Дирксен лазил хорошо, поэтому он не воспользовался лестницей, а стал спускаться по веревке. Но одно дело – знать, что под тобою земля, а висеть над водой – это еще было ему незнакомо. Плеск становился все громче, холодный ветер проникал под одежду. Не сразу решился он посмотреть вниз. Но – то ли глаза его привыкли, то ли все дело было в расстоянии – он увидел две рыбачьих лодки со свернутыми парусами, и людей в них. Он различил развивающуюся седую шевелюру Ридольфи. Тот, видимо поскользнулся, но не упал, – его успел подхватить какой-то человек в плаще. Рядом, кажется, был Вальдес. Дирксен не мог разглядеть их как следует, так как должен был и за спуском следить. Купаться в эту ночь ему не хотелось. Однако лодка была уже близко, – не та, в которой находился Ридольфи, она была уже переполнена, а другая. Прежде чем ноги Дирксена коснулись борта лодки, его подхватили две пары рук. Мгновение – и он уже стоял, с трудом удерживая равновесие на танцующем сыром днище.

– Садись, друг, – кто-то дернул его за плечо.

В лицо ему ударил толчком луч света и сразу пропал – это передвинули фонарь со щитком, стоявший на скамье, высвобождая место Дирксену. Сандро он не видел, очевидно его приняла другая лодка. Четверо гребцов сидели на веслах.

Соседняя лодка приковывала внимание Дирксена. Тот, в плаще, отдавал какие-то распоряжения. Весла были подняты. Совсем рядом раздавались тяжелые глухие удары – волны били о стены крепости. Человек в плаще наклонился к Ридольфи и, кажется, поцеловал ему руку. Сказал: «Прощай, отец», и еще что-то вроде «…антония» – полностью слово было унесено ветром. Затем выпрямился во весь рост. Дирксен отвернулся. Нет, это не мог быть Джироламо. Но мгновение разочарования было всего лишь мгновением. Он предуготовлял себя ко всему – и к этому тоже. Тем временем человек, который не был Джироламо, довльно ловко перебрался в лодку Дирксена, снял шляпу, провел рукой по лбу, отбрасыавая волосы, сел, кивнул Дирксену. Гребцы, очевидно, только его и дожидавшиеся, налегли на весла. Лодку толчком бросило вперед.

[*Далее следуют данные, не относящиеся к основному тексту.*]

/-- R219, R222 to R226, R143, R144: region accesses of lanes whose sectors nothing else touches. A load reads every
lane's element at once; stores leave each byte as its highest lane writes it; atomics and reductions of lanes on
distinct elements, and a uniform reduction, replace each element by the operation's result; each adds the sectors
it reads to the read set and changes only its own images. A store to a sector that another region has read adds an
ordering edge from that region, and where its own region reaches that one already it aborts with ABORT_CYCLE. A load
that would make a forwarding chain longer than 4 waits over a wait edge, reads nothing, and a `REGISTER_FILL` while
that edge stands changes nothing; once none stands it reads the sector and fills its registers. -/
def Obligations.RegionLaneAccesses : Prop :=
  (∀ (s : State) (d a b : Reg) (wa wb n sx : Bool) (m : MemExt) (op : AtomOp) (r : Region) (k : Nat → Nat),
      s.Live → s.regionOf s.curG = some r → r.whole → s.acquiring = false → s.regionWaits s.curG = false →
      m.ord = .relaxed → m.wid.bytes ≤ 8 → (s.cur.slot s.curS).pend = [] →
      let wid := m.wid.bytes
      let regs := m.wid.laneRegs
      let opens (l : Nat) (h : W64) (rd wr : Bool) : Prop :=
        s.Alone r (k l) ∧ s.Translated (k l) wid ∧ s.InTable h m.off wid (k l) rd wr
      let before (x : Nat) : Byte := s.regionByte r (x / 64) (x % 64)
      let here (l : Nat) : Nat := leNat ((List.range wid).map fun i => before (k l + i))
      let bad (l : Nat) : Bool := s.mem.poison.contains (k l / 32)
      let kept (ls : List Nat) (t : State) (y : Region) : Prop :=
        t.mem.home = s.mem.home ∧ t.mem.l1 = s.mem.l1 ∧ t.writes = s.writes ∧ t.edges = s.edges ∧
        t.regionOf s.curG = some y ∧ y.gid = r.gid ∧ y.snap = r.snap ∧
        (∀ x, x ∈ y.reads ↔ x ∈ r.reads ∨ (r.own x = none ∧ ∃ l ∈ ls, k l / 64 = x)) ∧
        ∀ x, (∀ l ∈ ls, k l / 64 ≠ x) → y.own x = r.own x
      let puts (ls : List Nat) (t : State) (f : Nat → Nat → Byte) : Prop := ∃ y : Region, kept ls t y ∧
        ∀ l ∈ ls, ∃ i, y.own (k l / 64) = some i ∧
          ∀ j < 64, let x := 64 * (k l / 64) + j
            (∀ l' ∈ ls, k l' ≤ x → x < k l' + wid → (∀ l2 ∈ ls, l' < l2 → ¬(k l2 ≤ x ∧ x < k l2 + wid)) →
              i.getD j 0 = f l' (x - k l')) ∧
            ((∀ l' ∈ ls, ¬(k l' ≤ x ∧ x < k l' + wid)) → i.getD j 0 = before x)
      let act := lanesOf (s.lanesOn n)
      let room := r.reads.length + act.length ≤ 512 ∧ r.writes.length + act.length ≤ 256 ∧
        ((s.regions.filter fun x => x.die == r.die).map (·.writes.length)).sum + act.length ≤ 32768
      let byte (x i : Nat) : Byte := BitVec.ofNat 8 (x / 2 ^ (8 * i))
      let lane0 (l : Nat) : W64 :=
        if op ≠ .cas ∧ m.wid = .w8 then s.cur.vpair b.val l else (s.cur.vval b.val l).setWidth 64
      let lane1 (l : Nat) : W64 := (s.cur.vval (b.val + 1) l).setWidth 64
      let after (l i : Nat) : Byte := byte (elementAfter op wid (here l) (lane0 l) (lane1 l)) i
      let apart := ∀ l ∈ act, ∀ l' ∈ act, l ≠ l' → k l ≠ k l'
      let free (l : Nat) : Prop := s.hitsKey (.tab (k l)) wid = false ∧ bad l = false
      (act ≠ [] → room →
        ((∀ l ∈ act, opens l (s.cur.vpair a.val l) true false) →
          s.Accepts ⟨[svs a 2 wa], [dvs d regs], true⟩ → Gives (.ld d a wa n sx m) s fun t =>
            (∃ y : Region, kept act t y ∧ y.writes = r.writes) ∧
            ∃ f : Fill, t.fills = s.fills ++ [f] ∧ f.items = act.map fun l =>
              ⟨l, .tab (k l), wid, [], some ((List.range wid).map fun i => before (k l + i), bad l)⟩) ∧
        ((∀ l ∈ act, opens l (s.cur.vpair a.val l) false true ∧ s.hitsKey (.tab (k l)) wid = false) →
          s.Accepts ⟨[svs a 2 wa, svs b regs wb], [], true⟩ → Gives (.st a b wa wb n m) s fun t =>
            MovesOn s t 8 s.cur ∧
            puts act t fun l i => (s.cur.vval (b.val + i / 4) l).extractLsb' (8 * (i % 4)) 8) ∧
        (m.wid = .w4 ∨ m.wid = .w8 → apart → (∀ l ∈ act, free l) →
          (op ≠ .cas → (∀ l ∈ act, opens l (s.cur.vpair a.val l) false true) →
            s.Accepts ⟨[svs a 2 wa, svs b regs wb], [], true⟩ → Gives (.red a b wa wb n op m) s fun t =>
              MovesOn s t 8 s.cur ∧ puts act t after) ∧
          ((∀ l ∈ act, opens l (s.cur.vpair a.val l) true true) →
            s.Accepts ⟨[svs a 2 wa, svs b (if op = .cas then 2 else regs) wb], [dvs d regs], true⟩ →
            Gives (.atm d a b wa wb n op m) s fun t => puts act t after ∧
              ∀ l ∈ act, ∀ j < regs, t.cur.vval (d.val + j) l = BitVec.ofNat 32 (here l / 2 ^ (32 * j))))) ∧
      (m.wid = .w4 ∨ m.wid = .w8 → op ≠ .cas → opens 0 (s.cur.gval s.curS a.val) false true → free 0 →
        s.Accepts ⟨[sg a wa, sg b wb], [], false⟩ → Gives (.gred a b wa wb op m) s fun t =>
          MovesOn s t 8 s.cur ∧
          puts [0] t fun _ i => byte (elementAfter op wid (here 0) (s.cur.gval s.curS b.val) 0) i)) ∧
  (∀ (s : State) (d a b : Reg) (wa wb sx : Bool) (m : MemExt) (r x : Region) (k : Nat),
      s.Live → s.regionOf s.curG = some r → r.whole → s.acquiring = false → s.regionWaits s.curG = false →
      m.ord = .relaxed → m.wid.bytes ≤ 8 → (s.cur.slot s.curS).pend = [] →
      let wid := m.wid.bytes
      let sec := k / 64
      (∀ y ∈ s.regions, y.gid = r.gid → y = r) → x ∈ s.regions → x.gid ≠ r.gid → x.die = r.die →
      s.homeDie r.die k = r.die → r.own sec = none → r.reads.length < 512 → r.writes.length < 256 →
      ((s.regions.filter fun y => y.die == r.die).map (·.writes.length)).sum < 32768 →
      s.dirtyClusters (· == sec) = [] → s.underWay s.curCluster (· == sec) = [] → s.channelShut k = false →
      (s.table (tidOfKey k)).ownw = false → s.NoWaits r.gid → s.Translated k wid →
      let h := s.cur.gval s.curS a.val
      ((aget x.readAt sec).isSome = true → (∀ y ∈ s.regions, ∀ i ∈ y.writes, i.sector ≠ sec) →
        (∀ y ∈ s.regions, y.gid ≠ r.gid → y ≠ x → aget y.readAt sec = none) →
        s.InTable h m.off wid k false true → s.hitsKey (.tab k) wid = false →
        s.Accepts ⟨[sg a wa, sgs b m.wid.uniRegs wb], [], false⟩ →
        (s.reaches s.curG x.gid = false → Gives (.gst a b wa wb m) s fun t => MovesOn s t 8 s.cur ∧
          t.mem.home = s.mem.home ∧ t.writes = s.writes ∧
          (∀ e, e ∈ t.edges ↔ e ∈ s.edges ∨ e = ⟨x.gid, s.curG, .order⟩) ∧
          ∃ y i, t.regionOf s.curG = some y ∧ sec ∈ y.reads ∧ y.own sec = some i ∧ ∀ j < 64, i.getD j 0 =
            if k % 64 ≤ j ∧ j < k % 64 + wid then
              byteOf (fun w => s.cur.gval s.curS (b.val + w)) (j - k % 64)
            else byteAt s.mem.home (64 * sec + j)) ∧
        (s.reaches s.curG x.gid = true → s.Settled s.curG → Gives (.gst a b wa wb m) s fun t =>
          t.inRegion s.curG = false ∧ (t.group s.curG).regCode = 3 ∧ RestoredTo (t.group s.curG) r.snap)) ∧
      ∀ i ∈ x.writes, i.sector = sec → (∀ y ∈ s.regions, ∀ j ∈ y.writes, j.sector = sec → y = x ∧ j = i) →
        s.InTable h m.off wid k true false → s.Accepts ⟨[sg a wa], [dgs d m.wid.uniRegs], false⟩ →
        s.reaches s.curG x.gid = false → ⟨x.gid, s.curG, .forward⟩ ∉ s.edges →
        ∀ p q u v, (∀ e ∈ [(p, q), (q, u), (u, v), (v, x.gid)], ⟨e.1, e.2, .forward⟩ ∈ s.edges) →
        Gives (.gld d a wa sx m) s fun t => t.regions = s.regions ∧ t.mem.home = s.mem.home ∧
          ∃ f : Fill, t.fills = s.fills ++ [f] ∧ f.items = [⟨0, .tab k, wid, [], none⟩] ∧
            ∀ e, e ∈ t.edges ↔ e ∈ s.edges ∨ e = ⟨x.gid, s.curG, .wait (f.id + 2)⟩) ∧
  ∀ (s : State) (f : Fill) (r : Region) (d wid k : Nat) (sx strong : Bool),
      s.fills.find? (fun x => x.id == f.id) = some f → (∀ x ∈ s.fills, x.id = f.id → x = f) →
      s.regionOf f.gid = some r → r.whole → (aget s.groups f.gid).isSome = true →
      (s.group f.gid).status ≠ .draining → f.kind = .load d wid sx strong → f.lane = false → ¬isMask d →
      f.items = [⟨0, .tab k, wid, [], none⟩] → wid ∈ [1, 2, 4, 8] → k % wid = 0 →
      s.walkingRange (s.coreOf f.gid) k wid = false →
      ((∃ w, ⟨w, f.gid, .wait (f.id + 2)⟩ ∈ s.edges) → Gives (.registerFill ⟨f.id, 0⟩) s fun t =>
        t.regions = s.regions ∧ t.fills = s.fills ∧ t.groups = s.groups ∧ t.mem = s.mem ∧
        ∀ e, e ∈ t.edges ↔ e ∈ s.edges) ∧
      (s.Alone r k → Gives (.registerFill ⟨f.id, 0⟩) s fun t =>
        let v := leNat ((List.range wid).map fun i => s.regionByte r (k / 64) (k % 64 + i))
        t.fills = s.fills.filter (fun x => x.id != f.id) ∧ t.mem.home = s.mem.home ∧
        (t.group f.gid).gval f.slot1 d =
          (if wid ≤ 4 ∧ sx = true then (BitVec.ofNat (8 * wid) v).signExtend 64 else BitVec.ofNat 64 v) ∧
        (∀ j < 136, bitOn f.dstG j = true → bitOn (t.group f.gid).emptyG j = false) ∧
        ∃ y, t.regionOf f.gid = some y ∧ r.after y (k / 64) ∧ y.writes = r.writes)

Они вышли из полосы тени, однако вокруг было так же черно. Все небо обложило тучами, последние звезды исчезли.

– Будет гроза, – сказал один из гребцов.

Вторая лодка удалялась в противоположном направлении. Крепость уже пропала из виду. Брызги летели в лицо Дирксену.

«Итак, закончилась первая часть моралите – «Благородный отец», – думал он. – «Начинается вторая – «Исправившийся пьяница».

Дорога становилась все круче. Лошади шли медленно. Альдо Хейг, ехавший впереди, обернулся.

– А перейдем на тропу – еще и не то будет.

– Ничего, – сказал Дирксен.

– Ладно, время пока есть, – Хейг тронул поводья.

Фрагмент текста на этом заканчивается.